Multi-stage hydraulic fracturing is considered as a solution to low-productivity wells when the reservoir properties are not good enough to produce oil or gas naturally. The Inflow Performance Relationship (IPR) is the most common method used to evaluate well productivity. Many models have been introduced to estimate the IPR for horizontal wells. However, a significant error will result when they are applied for fractured horizontal wells. This work introduces a new IPR model to estimate gas production rates from multi-stage hydraulically fractured horizontal gas wells at different well pressures.
A single-horizontal-well simulation model was built to generate the production data, and several scenarios were created by changing different parameters, such reservoir permeability anisotropy and fracture properties (fracture dimensions, conductivity, and the number of fractures) to determine the parameters that significantly affect gas production rates from such wells.
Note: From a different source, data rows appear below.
-- ==== Sys2Proof/Syntax.lean ====
section
/-! DEFINITION. The instructions: one constructor per row of spec/opcode_table.json, and the encoded things an instruction
is selected by (30_encoding R90, R104). -/

namespace Sys2Proof

/-- What the host presents on the command port in one step: `cmd`, `wr_msg` (of `wr_len` bytes) and `rd_max`
(44_host_commands R205, 30_encoding R101). -/
structure CommandPort where
  code : BitVec 3
  message : List Byte
  maxCount : Nat
deriving DecidableEq, Repr

/-- The engine steps selected by `st` alone (30_encoding R104, format `STEP`). -/
inductive SoloStep where
  | sep2 | next | load | shift | fin
deriving DecidableEq, Repr

/-- The formats of spec/opcode_table.json. -/
inductive Format where
  | char | step | pat | run | cmd
deriving DecidableEq, Repr

/-- What an instruction is selected by: a message byte, the end of the message, the engine state, the pattern, a run
length, or the command port (30_encoding R90, R104). -/
inductive Selector where
  /-- `MSG[idx]` when `st = FETCH` and `idx < len`. -/
  | char (b : Byte)
  /-- No byte: `st = FETCH` and `idx = len`. -/
  | noByte
  /-- `st` alone. -/
  | solo (step : SoloStep)
  /-- `pat` when `st = BIT`. -/
  | pat (w : Pattern)
  /-- A run length, inside `BIT0` and `FIN`. -/
  | run (n : RunLength)
  /-- A host command step. -/
  | cmd (p : CommandPort)
deriving DecidableEq, Repr

/-- The table's format of a selector. -/
def Selector.format : Selector → Format
  | .char _ => .char
  | .noByte => .char
  | .solo _ => .step
  | .pat _ => .pat
  | .run _ => .run
  | .cmd _ => .cmd

/-- One constructor per row of spec/opcode_table.json. A letter's operand is its case bit `b[5]`, which the block
ignores (30_encoding R91); `sep` and `ign` carry their byte; `bit1` and `bit0` the bits of the pattern below the top one;
`flushNone` the run length; `rsv4to7` the low two bits of the command code. -/
inductive Instr where
  /-- `LETTER_A`, Morse code `.-` (41_letters R140). -/
  | letterA (lower : Bool)
  /-- `LETTER_B`, Morse code `-...` (41_letters R141). -/
  | letterB (lower : Bool)
  /-- `LETTER_C`, Morse code `-.-.` (41_letters R142). -/
  | letterC (lower : Bool)
  /-- `LETTER_D`, Morse code `-..` (41_letters R143). -/
  | letterD (lower : Bool)
  /-- `LETTER_E`, Morse code `.` (41_letters R144). -/
  | letterE (lower : Bool)
  /-- `LETTER_F`, Morse code `..-.` (41_letters R145). -/
  | letterF (lower : Bool)
  /-- `LETTER_G`, Morse code `--.` (41_letters R146). -/
  | letterG (lower : Bool)
  /-- `LETTER_H`, Morse code `....` (41_letters R147). -/
  | letterH (lower : Bool)
  /-- `LETTER_I`, Morse code `..` (41_letters R148). -/
  | letterI (lower : Bool)
  /-- `LETTER_J`, Morse code `.---` (41_letters R149). -/
  | letterJ (lower : Bool)
  /-- `LETTER_K`, Morse code `-.-` (41_letters R150). -/
  | letterK (lower : Bool)
  /-- `LETTER_L`, Morse code `.-..` (41_letters R151). -/
  | letterL (lower : Bool)
  /-- `LETTER_M`, Morse code `--` (41_letters R152). -/
  | letterM (lower : Bool)
  /-- `LETTER_N`, Morse code `-.` (41_letters R153). -/
  | letterN (lower : Bool)
  /-- `LETTER_O`, Morse code `---` (41_letters R154). -/
  | letterO (lower : Bool)
  /-- `LETTER_P`, Morse code `.--.` (41_letters R155). -/
  | letterP (lower : Bool)
  /-- `LETTER_Q`, Morse code `--.-` (41_letters R156). -/
  | letterQ (lower : Bool)
  /-- `LETTER_R`, Morse code `.-.` (41_letters R157). -/
  | letterR (lower : Bool)
  /-- `LETTER_S`, Morse code `...` (41_letters R158). -/
  | letterS (lower : Bool)
  /-- `LETTER_T`, Morse code `-` (41_letters R159). -/
  | letterT (lower : Bool)
  /-- `LETTER_U`, Morse code `..-` (41_letters R160). -/
  | letterU (lower : Bool)
  /-- `LETTER_V`, Morse code `...-` (41_letters R161). -/
  | letterV (lower : Bool)
  /-- `LETTER_W`, Morse code `.--` (41_letters R162). -/
  | letterW (lower : Bool)
  /-- `LETTER_X`, Morse code `-..-` (41_letters R163). -/
  | letterX (lower : Bool)
  /-- `LETTER_Y`, Morse code `-.--` (41_letters R164). -/
  | letterY (lower : Bool)
  /-- `LETTER_Z`, Morse code `--..` (41_letters R165). -/
  | letterZ (lower : Bool)
  /-- `SEP`, a separator byte (42_sequencer R176 to R179). -/
  | sep (b : Byte)
  /-- `IGN`, an ignored byte (42_sequencer R183). -/
  | ign (b : Byte)
  /-- `END`, the message is exhausted (42_sequencer R172). -/
  | endMsg
  /-- `SEP2` (42_sequencer R180). -/
  | sep2
  /-- `NEXT` (42_sequencer R181). -/
  | next
  /-- `LOAD` (40_pulse_generator R120). -/
  | load
  /-- `FIN_SEL`, the pattern is zero (40_pulse_generator R121). -/
  | finSel
  /-- `BIT1`, the pattern's top bit is 1 (40_pulse_generator R122). -/
  | bit1 (rest : Nat)
  /-- `BIT0`, the pattern is non-zero and its top bit is 0 (40_pulse_generator R123). -/
  | bit0 (rest : Nat)
  /-- `SHIFT` (40_pulse_generator R126). -/
  | shift
  /-- `FIN` (40_pulse_generator R127). -/
  | fin
  /-- `FLUSH_DOT`, a run of 1 (40_pulse_generator R124). -/
  | flushDot
  /-- `FLUSH_DASH`, a run of 3 (40_pulse_generator R124). -/
  | flushDash
  /-- `FLUSH_NONE`, any other run (40_pulse_generator R124). -/
  | flushNone (n : RunLength)
  /-- `NOP` (44_host_commands R209). -/
  | nop
  /-- `WRITE msg` (44_host_commands R206, R207). -/
  | write (message : List Byte)
  /-- `READ max_count` (44_host_commands R208). -/
  | read (maxCount : Nat)
  /-- `CLR_OVF` (44_host_commands R210). -/
  | clrOvf
  /-- The reserved command codes 4 to 7 (44_host_commands R211). -/
  | rsv4to7 (low : BitVec 2)
deriving DecidableEq, Repr

/-- The format of an instruction's row in spec/opcode_table.json. -/
def Instr.format : Instr → Format
  | .letterA _ => .char
  | .letterB _ => .char
  | .letterC _ => .char
  | .letterD _ => .char
  | .letterE _ => .char
  | .letterF _ => .char
  | .letterG _ => .char
  | .letterH _ => .char
  | .letterI _ => .char
  | .letterJ _ => .char
  | .letterK _ => .char
  | .letterL _ => .char
  | .letterM _ => .char
  | .letterN _ => .char
  | .letterO _ => .char
  | .letterP _ => .char
  | .letterQ _ => .char
  | .letterR _ => .char
  | .letterS _ => .char
  | .letterT _ => .char
  | .letterU _ => .char
  | .letterV _ => .char
  | .letterW _ => .char
  | .letterX _ => .char
  | .letterY _ => .char
  | .letterZ _ => .char
  | .sep _ => .char
  | .ign _ => .char
  | .endMsg => .char
  | .sep2 => .step
  | .next => .step
  | .load => .step
  | .finSel => .pat
  | .bit1 _ => .pat
  | .bit0 _ => .pat
  | .shift => .step
  | .fin => .step
  | .flushDot => .run
  | .flushDash => .run
  | .flushNone _ => .run
  | .nop => .cmd
  | .write _ => .cmd
  | .read _ => .cmd
  | .clrOvf => .cmd
  | .rsv4to7 _ => .cmd

end Sys2Proof
end

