/-- Settles O9: each clause at the word's bit string, which is the grammar's. -/
theorem romWordsAreWellShaped : Obligations.RomWordsAreWellShaped := by
  refine fun width hw => ⟨fun k => ⟨romTable_lt hw k, romTable_ne_zero hw k, romTable_testBit hw k, ?_⟩, romTable_injective hw⟩
  rw [patternBits_romTable hw k]
  exact ⟨length_of_mem_splitOn_bitString (morse_ne_nil k), bitString_morse_length k⟩

end Sys2Proof.Machine
end

section
/-! PROOFS. The statements on the generator (40_pulse_generator): what each of its steps and of its flush actions does, and what
one pattern amounts to (R130). -/

namespace Sys2Proof.Machine

/-! ### The steps that flush nothing -/

/-- Settles O19. -/
theorem loadReadsTheTableWord : Obligations.LoadReadsTheTableWord := fun _ => rfl

/-- Settles O20. -/
theorem zeroPatternEndsTheLoop : Obligations.ZeroPatternEndsTheLoop := fun _ => rfl

/-- Settles O21. -/
theorem oneBitTurnsThePulseOn : Obligations.OneBitTurnsThePulseOn := fun _ _ => rfl

/-- Settles O23. -/
theorem shiftDoublesThePattern : Obligations.ShiftDoublesThePattern := fun _ => rfl

/-! ### The steps that flush a run -/

/-- A step that flushes goes on when the flush does not raise (40_pulse_generator R124). -/
theorem orInterrupted_flush_of_quiet (s : State) (rest : State → State)
    (hquiet : s.cancelWr = false ∨ (s.ones ≠ 1 ∧ s.ones ≠ 3)) :
    orInterrupted s (flush s.ones s) rest = .next (rest (flushed s.ones s)) := by
  have hno : ¬(s.cancelWr = true ∧ (s.ones = 1 ∨ s.ones = 3)) := by
    rintro ⟨hc, hrun⟩
    rcases hquiet with hlow | ⟨h1, h3⟩
    · exact absurd (hlow.symm.trans hc) Bool.false_ne_true
    · exact hrun.elim h1 h3
  rw [orInterrupted_flush, if_neg hno]

/-- A step that flushes is the exception when it would enqueue while cancelled (40_pulse_generator R132). -/
theorem orInterrupted_flush_of_cancelled (s : State) (rest : State → State) (hc : s.cancelWr = true)
    (hrun : s.ones = 1 ∨ s.ones = 3) : orInterrupted s (flush s.ones s) rest = .next (engineFaulted s) := by
  rw [orInterrupted_flush, if_pos ⟨hc, hrun⟩]

/-- Settles O22: `BIT0` is a step that flushes. -/
theorem zeroBitFlushesThenTurnsOff : Obligations.ZeroBitFlushesThenTurnsOff :=
  fun _ s => ⟨orInterrupted_flush_of_quiet s _, orInterrupted_flush_of_cancelled s _⟩

/-- Settles O24: `FIN` is a step that flushes. -/
theorem finFlushesTheTrailingRun : Obligations.FinFlushesTheTrailingRun :=
  fun s => ⟨orInterrupted_flush_of_quiet s _, orInterrupted_flush_of_cancelled s _⟩

/-! ### The flush actions (log 9) -/

/-- An `Enqueue` on its own, not cancelled (43_queue_and_reader R191). -/
theorem enqueue_row_of_not_cancelled (c : Byte) (s : State) (hc : s.cancelWr = false) :
    orInterrupted s (enqueue c s) (fun s1 => s1) = .next (enqueued c s) := by
  rw [orInterrupted_enqueue, if_neg (Bool.eq_false_iff.1 hc), release_push_eq]

/-- An `Enqueue` on its own, cancelled (60_exceptions R224). -/
theorem enqueue_row_of_cancelled (c : Byte) (s : State) (hc : s.cancelWr = true) :
    orInterrupted s (enqueue c s) (fun s1 => s1) = .next (engineFaulted s) := by
  rw [orInterrupted_enqueue, if_pos hc, takeInterrupted_engine_eq]

/-- Settles O25. -/
theorem flushEnqueuesDotOrDash : Obligations.FlushEnqueuesDotOrDash := fun s =>
  ⟨fun hc => ⟨enqueue_row_of_not_cancelled symDot s hc, enqueue_row_of_not_cancelled symDash s hc⟩,
    fun hc => ⟨enqueue_row_of_cancelled symDot s hc, enqueue_row_of_cancelled symDash s hc⟩,
    fun _ => rfl, fun _ _ => rfl⟩

/-! ### The bit string of a pattern, bit by bit -/

theorem allBits_succ (w : Nat) (p : Pattern) : allBits (w + 1) p = p.testBit w :: allBits w p := by
  simp only [allBits, List.range_succ_eq_map, List.map_cons, List.map_map, Nat.add_sub_cancel, Nat.sub_zero]
  refine congrArg _ (List.map_congr_left fun i _ => congrArg p.testBit ?_)
  omega

/-- Bits at or above the width are not read. -/
theorem allBits_mod (w : Nat) (p : Pattern) : allBits w (p % 2 ^ w) = allBits w p := by
  refine List.map_congr_left fun i hi => ?_
  have hread : w - 1 - i < w := by
    have := List.mem_range.1 hi
    omega
  rw [Nat.testBit_mod_two_pow, decide_eq_true hread, Bool.true_and]

/-- A shift drops the top bit and reads a 0 after the others (40_pulse_generator R126). -/
theorem allBits_shiftPattern (c : Config) {w : Nat} (hw : c.patWidth = w + 1) (p : Pattern) :
    allBits c.patWidth (shiftPattern c p) = allBits w p ++ [false] := by
  rw [shiftPattern, allBits_mod, hw, Nat.mul_comm]
  exact allBits_double w p false

/-- No bit is left of a `W`-bit word exactly when it is zero (40_pulse_generator R121). -/
theorem patternBits_eq_nil_iff {w : Nat} {p : Pattern} (hp : p < 2 ^ w) : patternBits w p = [] ↔ p = 0 := by
  rw [patternBits, List.rdropWhile_eq_nil_iff]
  constructor
  · intro hzero
    refine Nat.eq_of_testBit_eq fun i => ?_
    rw [Nat.zero_testBit]
    by_cases hi : i < w
    · have hmem : p.testBit i ∈ allBits w p := List.mem_map.2 ⟨w - 1 - i, List.mem_range.2 (by omega), by congr 1; omega⟩
      simpa using hzero _ hmem
    · exact Nat.testBit_lt_two_pow (hp.trans_le (Nat.pow_le_pow_right (by decide) (Nat.le_of_not_lt hi)))
  · rintro rfl
    simp [allBits]

/-- What is dropped from the end of a list does not reach its head, unless nothing is left. -/
theorem rdropWhile_cons_of_ne_nil {α : Type} {f : α → Bool} {a : α} {l : List α} (h : (a :: l).rdropWhile f ≠ []) :
    (a :: l).rdropWhile f = a :: l.rdropWhile f := by
  simp only [List.rdropWhile, List.reverse_cons, List.dropWhile_append] at h ⊢
  by_cases hl : (l.reverse.dropWhile f).isEmpty = true
  · rw [if_pos hl] at h ⊢
    have hkeep : [a].dropWhile f = [a] := by
      by_cases ha : f a = true
      · simp [ha] at h
      · simp [ha]
    rw [hkeep, List.isEmpty_iff.1 hl]
    rfl
  · rw [if_neg hl]
    simp

/-- The bit string of a pattern that is not zero: its top bit, then that of the shifted pattern (40_pulse_generator R130). -/
theorem patternBits_of_ne_zero (c : Config) {p : Pattern} (hp : p < 2 ^ c.patWidth) (hne : p ≠ 0) :
    patternBits c.patWidth p = p.testBit (c.patWidth - 1) :: patternBits c.patWidth (shiftPattern c p) := by
  obtain ⟨w, hw⟩ : ∃ w, c.patWidth = w + 1 :=
    Nat.exists_eq_succ_of_ne_zero fun h0 => hne (by simpa [h0] using hp)
  have hleft : patternBits c.patWidth p ≠ [] := mt (patternBits_eq_nil_iff hp).1 hne
  have hshift : patternBits c.patWidth (shiftPattern c p) = (allBits w p).rdropWhile (fun b => !b) := by
    rw [patternBits, allBits_shiftPattern c hw, List.rdropWhile_concat_pos _ _ _ rfl]
  rw [hshift]
  rw [patternBits, hw, allBits_succ] at hleft ⊢
  exact rdropWhile_cons_of_ne_nil hleft

/-! ### The symbols of the runs (40_pulse_generator R130 (c)) -/

/-- A run that reaches the end of the string. -/
theorem runSymbols_replicate (n : RunLength) : runSymbols (List.replicate n true) = (runSymbol n).toList := by
  have hone : (List.replicate n true).splitOn false = [List.replicate n true] := List.splitOn_eq_singleton (by simp)
  rw [runSymbols, hone]
  change [List.replicate n true].filterMap (fun run => runSymbol run.length) = _
  cases h : runSymbol n <;> simp [h]

/-- A run that a 0 ends. -/
theorem runSymbols_replicate_append (n : RunLength) (bits : List Bool) :
    runSymbols (List.replicate n true ++ false :: bits) = (runSymbol n).toList ++ runSymbols bits := by
  rw [← runSymbols_replicate, runSymbols, List.splitOn_append_cons_self, List.filterMap_append]
  rfl

/-! ### Several symbols enqueued one after another -/

/-- `q` and `ovf` after the symbols, as far as the queue has room (43_queue_and_reader R190). -/
def offered (syms : List Byte) (s : State) : State :=
  { s with
    q := (s.q ++ syms).take s.cfg.queueCap
    ovf := s.ovf || decide (s.cfg.queueCap < s.q.length + syms.length) }

theorem offered_nil {s : State} (hq : s.q.length ≤ s.cfg.queueCap) : offered [] s = s := by
  have hovf : ¬ s.cfg.queueCap < s.q.length := Nat.not_lt.2 hq
  simp [offered, hovf, List.take_of_length_le hq]

theorem offered_append (a b : List Byte) (s : State) : offered b (offered a s) = offered (a ++ b) s := by
  have hq : ((s.q ++ a).take s.cfg.queueCap ++ b).take s.cfg.queueCap = (s.q ++ (a ++ b)).take s.cfg.queueCap := by
    rw [← List.append_assoc, List.take_append, List.take_take, List.take_append (l₁ := s.q ++ a), List.length_take]
    congr 2
    · simp
    · omega
  have hovf : (s.ovf || decide (s.cfg.queueCap < s.q.length + a.length) ||
      decide (s.cfg.queueCap < ((s.q ++ a).take s.cfg.queueCap).length + b.length)) =
        (s.ovf || decide (s.cfg.queueCap < s.q.length + (a ++ b).length)) := by
    rw [Bool.or_assoc, ← Bool.decide_or, List.length_take, List.length_append, List.length_append]
    refine congrArg _ (decide_eq_decide.2 ?_)
    omega
  unfold offered
  congr 1

/-- An enqueue is one symbol offered, with the lock FREE afterwards. -/
theorem enqueued_eq_offered (c : Byte) {s : State} (hq : s.q.length ≤ s.cfg.queueCap) :
    enqueued c s = { offered [c] s with lock := .free } := by
  have hfit : (enqueued c s).q = (s.q ++ [c]).take s.cfg.queueCap := by
    rw [enqueued_q]
    split
    · rw [List.take_of_length_le (by simpa using ‹_›)]
    · rw [List.take_append_of_le_length (by omega), List.take_of_length_le hq]
  have hdrop : (enqueued c s).ovf = (s.ovf || decide (s.cfg.queueCap < s.q.length + [c].length)) := by
    rw [enqueued_ovf]
    split
    · have hroom : ¬ s.cfg.queueCap ≤ s.q.length := by omega
      simp [hroom]
    · have hfull : s.cfg.queueCap ≤ s.q.length := by omega
      simp [hfull]
  rw [offered, ← hfit, ← hdrop]
  rfl

/-- A flush offers the symbol of its run (30_encoding R100). -/
theorem flushed_eq_offered (n : RunLength) {s : State} (hq : s.q.length ≤ s.cfg.queueCap) :
    ∃ lock, flushed n s = { offered (runSymbol n).toList s with lock := lock } := by
  rcases flushed_cases n s with ⟨rfl, he⟩ | ⟨rfl, he⟩ | ⟨h1, h3, he⟩
  · exact ⟨_, he.trans (enqueued_eq_offered symDot hq)⟩
  · exact ⟨_, he.trans (enqueued_eq_offered symDash hq)⟩
  · have hnone : runSymbol n = none := by simp [runSymbol, h1, h3]
    refine ⟨s.lock, ?_⟩
    rw [he, hnone, Option.toList_none, offered_nil hq]

/-! ### Runs that show a waveform -/

/-- A run from `s` to `t` that shows `wave` (00_scope R10). -/
def Shows (wave : List Bool) (s t : State) : Prop :=
  ∃ (n : Nat) (outs : List Output), runOutputs n s = some (outs, t) ∧ waveOf outs = wave

section
variable {s t u : State} {a b : List Bool}

theorem shows_refl (s : State) : Shows [] s s := ⟨0, [], rfl, rfl⟩

/-- A step that shows no quantum, then a run. -/
theorem shows_silent_step (hs : step s = .next t) (ho : t.out = .none) (h : Shows a t u) : Shows a s u := by
  obtain ⟨n, outs, hrun, hwave⟩ := h
  refine ⟨n + 1, _, runOutputs_succ hs hrun, ?_⟩
  rw [ho, waveOf, hwave]

/-- A step that shows a quantum, then a run. -/
theorem shows_quantum_step {level : Bool} (hs : step s = .next t) (ho : t.out = .quantum level) (h : Shows a t u) :
    Shows (level :: a) s u := by
  obtain ⟨n, outs, hrun, hwave⟩ := h
  refine ⟨n + 1, _, runOutputs_succ hs hrun, ?_⟩
  rw [ho, waveOf, hwave]

/-- One quantum of waiting, with an empty script (10_state R23). -/
theorem shows_quantum (he : s.events = []) (hw : s.wait = 1#3)
    (h : Shows a { s with wait := 0#3, out := .quantum s.pulse } u) : Shows (s.pulse :: a) s u := by
  have hstep := step_waiting s he (by rw [hw]; decide)
  rw [hw] at hstep
  exact shows_quantum_step hstep rfl h

end

/-! ### The generator on its own -/

/-- The state just before an engine step that the block takes on its own: no script, no cancel level, the queue within
capacity (log 1). -/
structure Alone (s : State) : Prop where
  noScript : s.events = []
  noCancel : s.cancelWr = false
  queueFits : s.q.length ≤ s.cfg.queueCap

section
variable {s t u : State} {a : List Bool}

theorem alone_offered (h : Alone s) (syms : List Byte) : Alone (offered syms s) :=
  { h with queueFits := List.length_take_le _ _ }
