/-- The empty needs set. -/
def Needs.none : Needs := ⟨false, false⟩

/-- The flags of a record (Table 5-2). -/
structure RecFlags where
  early : Bool
  late : Bool
  reinstated : Bool
  timeEstimated : Bool
  noWind : Bool
  landingEstimated : Bool
  gateMoved : Bool
deriving DecidableEq, Repr

/-- No flag set. -/
def RecFlags.none : RecFlags := ⟨false, false, false, false, false, false, false⟩

/-- The marks of the five seats, in half-points (R153). -/
structure Marks where
  seat1 : Option Nat
  seat2 : Option Nat
  seat3 : Option Nat
  seat4 : Option Nat
  seat5 : Option Nat
deriving DecidableEq, Repr

/-- No seat with a mark. -/
def Marks.none : Marks := ⟨.none, .none, .none, .none, .none⟩

/-- An item of a wind means list (R145): wind index, window mean, sample count. -/
structure WindMean where
  index : Nat
  mean : Int
  count : Nat
deriving DecidableEq, Repr

/-- A jump record: the fields of Table 5-1 but for the slot, which is its place in the jump table, the two expiries that belong to
it (R123, R157), and `serial`, by which of two records the one created first is known, whose clear time R31 calls the value stored
first. -/
structure JumpRecord where
  serial : Nat
  bib : Nat
  round : Nat
  state : RecState
  needs : Needs
  clearTime : Time
  greenTime : Option Time
  greenExpiryTime : Option Time
  gate : Option Nat
  coachRequest : Bool
  juryGate : Option Nat
  gateLeftTime : Option Time
  cellATime : Option Time
  cellBTime : Option Time
  speed : Option Nat
  takeoffTime : Option Time
  landingTime : Option Time
  landingSource : LandingSource
  preliminary : Option Nat
  finalDistance : Option Nat
  distanceSource : Option DistSource
  windCloseDone : Bool
  windMeans : List WindMean
  windValue : Option Int
  marks : Marks
  marksLocked : Bool
  marksOverdue : Bool
  flags : RecFlags
  confirmExpiry : Option Time
  marksExpiry : Option Time
deriving DecidableEq, Repr

/-- The four slots of the jump table (R60). -/
structure JumpTable where
  slot0 : Option JumpRecord
  slot1 : Option JumpRecord
  slot2 : Option JumpRecord
  slot3 : Option JumpRecord
deriving DecidableEq, Repr

/-- All four slots free. -/
def JumpTable.empty : JumpTable := ⟨.none, .none, .none, .none⟩

/-! ### Results (R165, R166) -/

/-- The points parts of an OK result (R164). -/
structure Points where
  distancePoints : Nat
  style : Nat
  gateComp : Int
  windComp : Int
  roundTotal : Nat
deriving DecidableEq, Repr

/-- The last jump detail (R165); a DSQ result has no points parts (R166). -/
structure JumpDetail where
  round : Nat
  distance : Nat
  speed : Option Nat
  gate : Option Nat
  points : Option Points
deriving DecidableEq, Repr

/-- A result entry. The competition total and the rounds completed are computed from the two totals (R165). -/
structure ResultEntry where
  bib : Nat
  round1 : Option Nat
  round2 : Option Nat
  status : ResultStatus
  detail : Option JumpDetail
deriving DecidableEq, Repr

/-! ### Reports, replies and the office queue (R181, R182) -/

/-- The reports of Table 11-5. In a JUMP report the slot and the new state may be "none"; the flags of a RESULT report are
absent at a change to DSQ by DISQUALIFY (R169). -/
inductive Report where
  | condition (number : Nat) (v : Bool) (argument : Nat)
  | station (addr : Nat) (old new : Presence)
  | jump (bib : Nat) (slot : Option (Fin 4)) (state : Option RecState) (reason : JumpReason) (needs : Needs) (flags : RecFlags)
  | result (entry : ResultEntry) (rank : Option Nat) (flags : Option RecFlags)
deriving DecidableEq, Repr

/-- The counters of a port (Table 2-4). -/
structure Counters where
  framing : Nat
  crc : Nat
  address : Nat
  source : Nat
  slotTimeout : Nat
deriving DecidableEq, Repr

/-- All counters 0 (R5). -/
def Counters.zero : Counters := ⟨0, 0, 0, 0, 0⟩

/-- A grid entry of a sample ring (R87). -/
structure GridEntry where
  time : Time
  quality : Quality
  value : Option Int
deriving DecidableEq, Repr

/-- The wind fields of READ_STATION (R99). -/
structure WindReading where
  state : WindState
  fill : Nat
  drops : Nat
  repeats : Nat
  last : Option GridEntry
deriving DecidableEq, Repr

/-- A condition of OFU: V (false for an event condition), I and the stored argument (R177). -/
structure Condition where
  v : Bool
  i : Bool
  argument : Nat
deriving DecidableEq, Repr

/-- The reference gate as SNAPSHOT reads it (R106). -/
inductive RefGateReading where
  | unset
  | pending (gate : Nat)
  | fixed (gate : Nat)
deriving DecidableEq, Repr

/-- Part 0 of a snapshot (Table 11-8); its hill time stands in `Snapshot`. -/
structure SnapshotHead where
  lamp : Lamp
  remaining : Nat
  gate : Option Nat
  reference : RefGateReading
  liveWind : Option Int
  competition : CompState
deriving DecidableEq, Repr

/-- The latched copy of a SNAPSHOT (R186). -/
structure Snapshot where
  time : Time
  head : SnapshotHead
  jump : Option (Fin 4 × JumpRecord)
  means : List (Nat × Option Int)
  presences : List Presence
deriving DecidableEq, Repr

/-- A result entry as RESULTS_READ gives it, with its rank (R170). -/
structure RankedEntry where
  entry : ResultEntry
  rank : Option Nat
deriving DecidableEq, Repr

/-- What a DISQUALIFY did to the result entry (R73). -/
inductive EntryChange where
  | created | changed | unchanged
deriving DecidableEq, Repr

/-- The results of an OK reply, one constructor for each shape of reply, in named fields. -/
inductive Results where
  | nothing
  | identity (code revision : Nat) (ready : Bool)
  | loadOpened (table length : Nat)
  | loadFill (fill : Nat)
  | tableLoaded (table length : Nat)
  | tablePiece (table length offset : Nat) (bytes : List Byte)
  | counters (c : Counters)
  | station (kind : StationKind) (port : Seg) (presence : Presence) (missRun goodRun : Nat) (wind : Option WindReading)
  | conditions (cs : List Condition)
  | enables (conditions : Half) (condition station jump result : Bool)
  | snapshotHead (time : Time) (head : SnapshotHead)
  | snapshotJump (time : Time) (jump : Option (Fin 4 × JumpRecord))
  | snapshotMeans (time : Time) (means : List (Nat × Option Int))
  | snapshotPresences (time : Time) (presences : List Presence)
  | roundOpened (state : CompState) (length : Nat)
  | round2Opened (state : CompState) (length cut beyond : Nat)
  | roundClosed (state : CompState) (dropped : Nat)
  | listLength (length : Nat)
  | listView (length : Nat) (state : CompState) (bibs : List Nat)
  | resultsView (length : Nat) (state : CompState) (entries : List RankedEntry) (withDetail : Bool)
  | jumpAt (bib : Nat) (slot : Fin 4) (state : RecState)
  | windGate (on : Bool)
  | referenceGate (gate : Option Nat)
  | distanceSet (slot : Fin 4) (state : Option RecState)
  | markSet (slot : Fin 4) (seats : Nat) (locked : Bool) (state : Option RecState)
  | annulled (slot : Fin 4) (state : RecState)
  | disqualified (freed : Option (Fin 4)) (entry : EntryChange)
  | reinstated (slot : Fin 4) (state : RecState) (flags : RecFlags)
  | slotFree (slot : Fin 4)
  | jumpPart0 (slot : Fin 4) (jump : JumpRecord)
  | jumpPart1 (slot : Fin 4) (jump : JumpRecord)
deriving DecidableEq, Repr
After the effective parameters were determined, 70% of the resultant data was used to develop the new IPR model using nonlinear regression techniques, while 30% of the data was used for testing. Afterward, a statistical study was performed to evaluate the proposed model to ensure its accuracy in estimating gas production rates using different statistical means, such as R-squared, mean percentage error, variance, and standard deviation.
The term dimensionless conductivity was introduced to simplify the model. This term is a combination of reservoir permeability, fracture half-length, and fracture conductivity. The gas production rate was found to be a strong function of the ratio between vertical and horizontal permeability, the number of fractures, and fracture conductivity, while the height of the fracture and the half-length had no significant effect on the dimensionless IPR curve. The new model showed an excellent performance in estimating gas production rates for hydraulically fractured horizontal wells with a mean percentage error of 3.06% and R-squared of 0.9966.
This study introduced a new simple and reliable IPR model that accurately estimates the gas production rates from multi-stage hydraulically fractured horizontal gas wells at different flowing bottom-hole pressures.